Irish Times - 04-09-07
The economic viability of the State's planned incinerators has been put in doubt following Minister for the Environment John Gormley's statement that he favours a levy on all waste sent for incineration.
Incinerator developers have long argued that the current €15 per tonne levy imposed on waste sent to landfill should be significantly increased, which would lead to an increase in the waste sent to them for burning. The levy is paid by waste disposal firms, and was introduced "to support waste minimisation and recycling initiatives".
Yesterday, however, Mr Gormley made clear that he favours imposing a levy on waste sent to incinerators, though this would require Cabinet-backed legislation before it could be introduced.
Mr Gormley said while he did not want to "pre-empt" a review of waste strategy, "in the context of this review I will also consider increasing the landfill levy from its current low rate of €15".
He added: "As part of this I will also examine whether it may be necessary to extend the levy to include municipal incinerators. I do not see why incineration should not be subject to the same financial regime as landfills."
An Bord Pleanála has granted planning permission for two incinerators in Co Meath and in Ringaskiddy, Co Cork, while a decision on one in Poolbeg in Dublin is outstanding.
A final decision on an incineration levy will not go before the Cabinet for some time as the Minister wants to carry out a first major review of waste strategy since 1998.
Last night Taoiseach Bertie Ahern, who has strongly supported incineration up to now, said a commission would report "within a year" on "new ways and new technologies, both inventions and international progress in these areas".
"We have made extraordinary strides in moving away from landfill in recent years.

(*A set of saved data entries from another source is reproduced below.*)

-- ==== Sys2Proof/Proofs/LoadFields.lean ====
section
/-! PROOFS. LOAD field by field (`41_framing.md` R176 to R186, R191): what each whole field of the header does, and what
the end of the stream inside one does. The two failures that come before any effect, an open failure and a rejected
signature, follow from the signature's field alone. -/

namespace Sys2Proof.Machine

open Sys2Proof

/-! ## Whole and partial fields (R177, R178) -/

/-- LOAD where phase `ph` begins, `pos` bytes consumed, no pixel appended and `bytes` to come (R47, R177). -/
def beginning (ph : Phase) (pos : Nat) (bytes : List Byte) (s : State) : State :=
  { s with input := bytes, dec := ⟨ph, [], 0, [], pos, 0⟩ }

/-- A whole field is handed to `Complete`. -/
theorem readLoop_field {ph : Phase} {bs rest : List Byte} {pos : Nat} {s : State}
    (hne : bs ≠ []) (hlen : bs.length = need s.cfg ph)
    (hok : ∀ j, j < bs.length → s.inDraws.xferFails (pos + j) = false) :
    readLoop loadByte loadEnd (bs ++ rest) (beginning ph pos (bs ++ rest) s) =
      (completeField bs (handed bs rest (beginning ph pos (bs ++ rest) s))).andThen
        (readLoop loadByte loadEnd rest) := by
  have hstart : (beginning ph pos (bs ++ rest) s).dec.acc.length + bs.length = need s.cfg ph := by
    rw [← hlen]
    exact Nat.zero_add _
  rw [loadByte_eq_gatherByte, readLoop_complete steady_loadNeed bs rest _ rfl hne hstart hok]
  rfl

/-- Part of a field is gathered and takes no effect (R178). -/
theorem readLoop_part {ph : Phase} {bs rest : List Byte} {pos : Nat} {s : State}
    (hlen : bs.length < need s.cfg ph)
    (hok : ∀ j, j < bs.length → s.inDraws.xferFails (pos + j) = false) :
    readLoop loadByte loadEnd (bs ++ rest) (beginning ph pos (bs ++ rest) s) =
      readLoop loadByte loadEnd rest (gathered bs rest (beginning ph pos (bs ++ rest) s)) := by
  have hstart : (beginning ph pos (bs ++ rest) s).dec.acc.length + bs.length < need s.cfg ph :=
    (Nat.zero_add _).trans_lt hlen
  exact readLoop_gather (complete := completeField) (onEnd := loadEnd) steady_loadNeed bs rest
    (beginning ph pos (bs ++ rest) s) rfl hstart hok

/-- A stream that ends inside a field (R178, R191). -/
theorem readLoop_cut {ph : Phase} {bs : List Byte} {pos : Nat} {s : State}
    (hlen : bs.length < need s.cfg ph)
    (hok : ∀ j, j < bs.length → s.inDraws.xferFails (pos + j) = false) :
    readLoop loadByte loadEnd bs (beginning ph pos bs s) =
      .ended (loadEnd (gathered bs [] (beginning ph pos bs s))) := by
  have hpart := readLoop_part (rest := []) hlen hok
  rwa [List.append_nil] at hpart

/-! ## The header (R180 to R186) -/

theorem loadBody_of_open {s : State} (h : s.inDraws.openFail = false) :
    loadBody s = (readLoop loadByte loadEnd s.input (beginning .sig 0 s.input s)).state := by
  simp only [loadBody, inOpen, h]
  rfl

/-- The effect of a signature that matches (R182). -/
def withBase (s : State) : State := { s with pixbuf := loadBase s }

/-- The effect of the version `v` (R184). -/
def withVersion (v : Word) (s : State) : State :=
  { s with status := if versionDiffers v then setVwarn s.status true else s.status }

/-- The effect of the width `w` (R185). -/
def withWidth (w : Word) (s : State) : State := { s with width := w }

/-- The effect of the height `h` (R186). -/
def withHeight (h : Word) (s : State) : State := { s with height := h }

theorem readLoop_signature_eq {rest : List Byte} {s : State} (hne : s.cfg.sig ≠ [])
    (hok : ∀ j, j < s.cfg.sigLen → s.inDraws.xferFails j = false) :
    readLoop loadByte loadEnd (s.cfg.sig ++ rest) (beginning .sig 0 (s.cfg.sig ++ rest) s) =
      readLoop loadByte loadEnd rest (beginning .ver s.cfg.sigLen rest (withBase s)) := by
  rw [readLoop_field hne rfl fun j hj => by simpa using hok j hj]
  simp [completeField, completeSig, handed, beginning, withBase, loadBase, Config.sigLen]

theorem readLoop_signature_ne {bs rest : List Byte} {s : State} (hlen : bs.length = s.cfg.sigLen)
    (hne : bs ≠ s.cfg.sig) (hok : ∀ j, j < s.cfg.sigLen → s.inDraws.xferFails j = false) :
    readLoop loadByte loadEnd (bs ++ rest) (beginning .sig 0 (bs ++ rest) s) =
      .ended (finish .formatError (handed bs rest (beginning .sig 0 (bs ++ rest) s))) := by
  have hbs : bs ≠ [] := by
    rintro rfl
    exact hne (List.length_eq_zero_iff.mp hlen.symm).symm
  rw [readLoop_field (ph := .sig) (s := s) hbs hlen
    fun j hj => by simpa using hok j (hlen ▸ hj)]
  simp [completeField, completeSig, handed, beginning, hne]

theorem readLoop_version {v rest : List Byte} {pos : Nat} {s : State} (hlen : v.length = 4)
    (hok : ∀ i, s.inDraws.xferFails i = false) :
    readLoop loadByte loadEnd (v ++ rest) (beginning .ver pos (v ++ rest) s) =
      readLoop loadByte loadEnd rest (beginning .wid (pos + 4) rest (withVersion (unLE32 v) s)) := by
  rw [readLoop_field (by rintro rfl; cases hlen) hlen fun _ _ => hok _, ← hlen]
  rfl

theorem readLoop_width {w rest : List Byte} {pos : Nat} {s : State} (hlen : w.length = 4)
    (hok : ∀ i, s.inDraws.xferFails i = false) :
    readLoop loadByte loadEnd (w ++ rest) (beginning .wid pos (w ++ rest) s) =
      readLoop loadByte loadEnd rest (beginning .hgt (pos + 4) rest (withWidth (unLE32 w) s)) := by
  rw [readLoop_field (by rintro rfl; cases hlen) hlen fun _ _ => hok _, ← hlen]
  rfl

theorem readLoop_height {h rest : List Byte} {pos : Nat} {s : State} (hlen : h.length = 4)
    (hok : ∀ i, s.inDraws.xferFails i = false) :
    readLoop loadByte loadEnd (h ++ rest) (beginning .hgt pos (h ++ rest) s) =
      readLoop loadByte loadEnd rest (beginning .body (pos + 4) rest (withHeight (unLE32 h) s)) := by
  rw [readLoop_field (by rintro rfl; cases hlen) hlen fun _ _ => hok _, ← hlen]
  rfl

/-- The phases of the three fields that a stream may end inside with OK (R191). -/
def IntegerField (ph : Phase) : Prop := ph = .ver ∨ ph = .wid ∨ ph = .hgt

theorem readLoop_header_cut {ph : Phase} {bs : List Byte} {pos : Nat} {s : State}
    (hph : IntegerField ph) (hlen : bs.length < 4) (hok : ∀ i, s.inDraws.xferFails i = false) :
    readLoop loadByte loadEnd bs (beginning ph pos bs s) =
      .ended (headerCutShort (gathered bs [] (beginning ph pos bs s))) := by
  obtain rfl | rfl | rfl := hph <;>
    exact readLoop_cut (s := s) hlen fun _ _ => hok _

/-! ## A LOAD that ends before its first effect -/

theorem exec_load_of_openFail {s : State} (hrun : s.faulted = false)
    (h : s.inDraws.openFail = true) :
    exec .load s = .next (closeInput (finish .ioError (startCommand s))) := by
  have hopen : (startCommand s).inDraws.openFail = true := h
  rw [exec_of_running hrun, commandBody, loadBody, inOpen, if_pos hopen]
  rfl

theorem exec_load_of_open {s : State} (hrun : s.faulted = false)
    (h : s.inDraws.openFail = false) :
    exec .load s =
      .next (closeInput
        (readLoop loadByte loadEnd s.input (beginning .sig 0 s.input (startCommand s))).state) := by
  rw [exec_of_running hrun, commandBody, loadBody_of_open (s := startCommand s) h]
  rfl

/-- The state in which a LOAD of a rejected stream ends (R181, R191). -/
def rejected (s : State) : State := closeInput (finish .formatError (startCommand s))

theorem rejected_faulted (s : State) : (rejected s).faulted = s.faulted := by
  simp [rejected, State.faulted]

/-- A stream that is shorter than the signature, or begins with other bytes, is rejected before any effect
(R181, R191). -/
theorem exec_load_of_rejected {s : State} (hrun : s.faulted = false)
    (hread : NoFailureBelow s.inDraws (min s.cfg.sigLen s.input.length))
    (h : s.input.length < s.cfg.sigLen ∨ s.input.take s.cfg.sigLen ≠ s.cfg.sig) :
    exec .load s = .next (rejected s) := by
  obtain ⟨hopen, hok⟩ := hread
  rw [exec_load_of_open hrun hopen]
  by_cases hshort : s.input.length < s.cfg.sigLen
  · rw [readLoop_cut (ph := .sig) (s := startCommand s) hshort
      fun j hj => by simpa using hok j (by omega)]
    rfl
  · have hne := h.resolve_left hshort
    have hlen : (s.input.take s.cfg.sigLen).length = s.cfg.sigLen := by
      rw [List.length_take]; omega
    have hbad := readLoop_signature_ne (rest := s.input.drop s.cfg.sigLen) (s := startCommand s)
      hlen hne fun j hj => hok j (by rw [startCommand_cfg] at hj; omega)
    rw [List.take_append_drop] at hbad
    rw [hbad]
    rfl

/-- A LOAD whose signature matches goes on with the version (R182). -/
theorem exec_load_of_signature {s : State} {rest : List Byte} (hrun : s.faulted = false)
    (hne : s.cfg.sig ≠ []) (hread : NoFailureBelow s.inDraws s.cfg.sigLen)
    (hin : s.input = s.cfg.sig ++ rest) :
    exec .load s =
      .next (closeInput (readLoop loadByte loadEnd rest
        (beginning .ver s.cfg.sigLen rest (withBase (startCommand s)))).state) := by
  obtain ⟨hopen, hok⟩ := hread
  have hsig := readLoop_signature_eq (rest := rest) (s := startCommand s) hne hok
  rw [startCommand_cfg] at hsig
  rw [exec_load_of_open hrun hopen, hin, hsig]

/-- LOAD writes no ARG and no output (R111, R175). -/
theorem exec_load_frame {s t : State} (h : exec .load s = .next t) :
    SameArgs s t ∧ SameOutputs s t := by
  obtain ⟨x, rfl⟩ := exec_tableWrites h
  exact ⟨tableWrites_sameArgs .load s x, rfl, rfl⟩

theorem NoDraws.xferFails {d : Draws} (h : NoDraws d) (i : Nat) : d.xferFails i = false := by
  obtain ⟨_, hnone⟩ := h
  simp [Draws.xferFails, hnone]

theorem NoDraws.noFailureBelow {d : Draws} (h : NoDraws d) (n : Nat) : NoFailureBelow d n :=
  have ⟨hopen, _⟩ := h
  ⟨hopen, fun j _ => h.xferFails j⟩

theorem noDraws_none : NoDraws Draws.none := ⟨rfl, rfl⟩

/-! ## The statements -/

/-- Settles O29: the open is the first thing LOAD does. -/
theorem loadOpenFailure : Obligations.LoadOpenFailure := by
  unfold Obligations.LoadOpenFailure
  intro s hrun hopen
  have hexec := exec_load_of_openFail hrun hopen
  obtain ⟨hargs, houtputs⟩ := exec_load_frame hexec
  exact ⟨_, hexec, ⟨rfl, rfl, rfl⟩, rfl, hargs, houtputs, statusAfter_finish .ioError s.status⟩

/-- Settles O31: no field is written before the signature is complete and matches. -/
theorem wrongSignatureIsFormatError : Obligations.WrongSignatureIsFormatError := by
  unfold Obligations.WrongSignatureIsFormatError
  intro s hrun hdraws h
  have hexec := exec_load_of_rejected hrun (hdraws.noFailureBelow _) h
  obtain ⟨hargs, houtputs⟩ := exec_load_frame hexec
  exact ⟨_, hexec, ⟨rfl, rfl, rfl⟩, rfl, hargs, houtputs,
    statusAfter_finish .formatError s.status⟩

end Sys2Proof.Machine
end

We have gone from 0 per cent to 35 per cent. We have closed many landfills, and we want to close more."
Mr Gormley has come under attack in his Dublin South East constituency where there is strong opposition to plans to build an incinerator backed by Dublin City Council in Poolbeg.
Labour TD Eamon Gilmore said it appeared that the public would have to pay higher waste charges arising from Mr Gormley's approach, which, he said, lacked clarity.
John Ahern, managing director of Indaver Ireland, a company involved in incineration, said he did not believe attempts to impose an incineration levy would prove to be legal.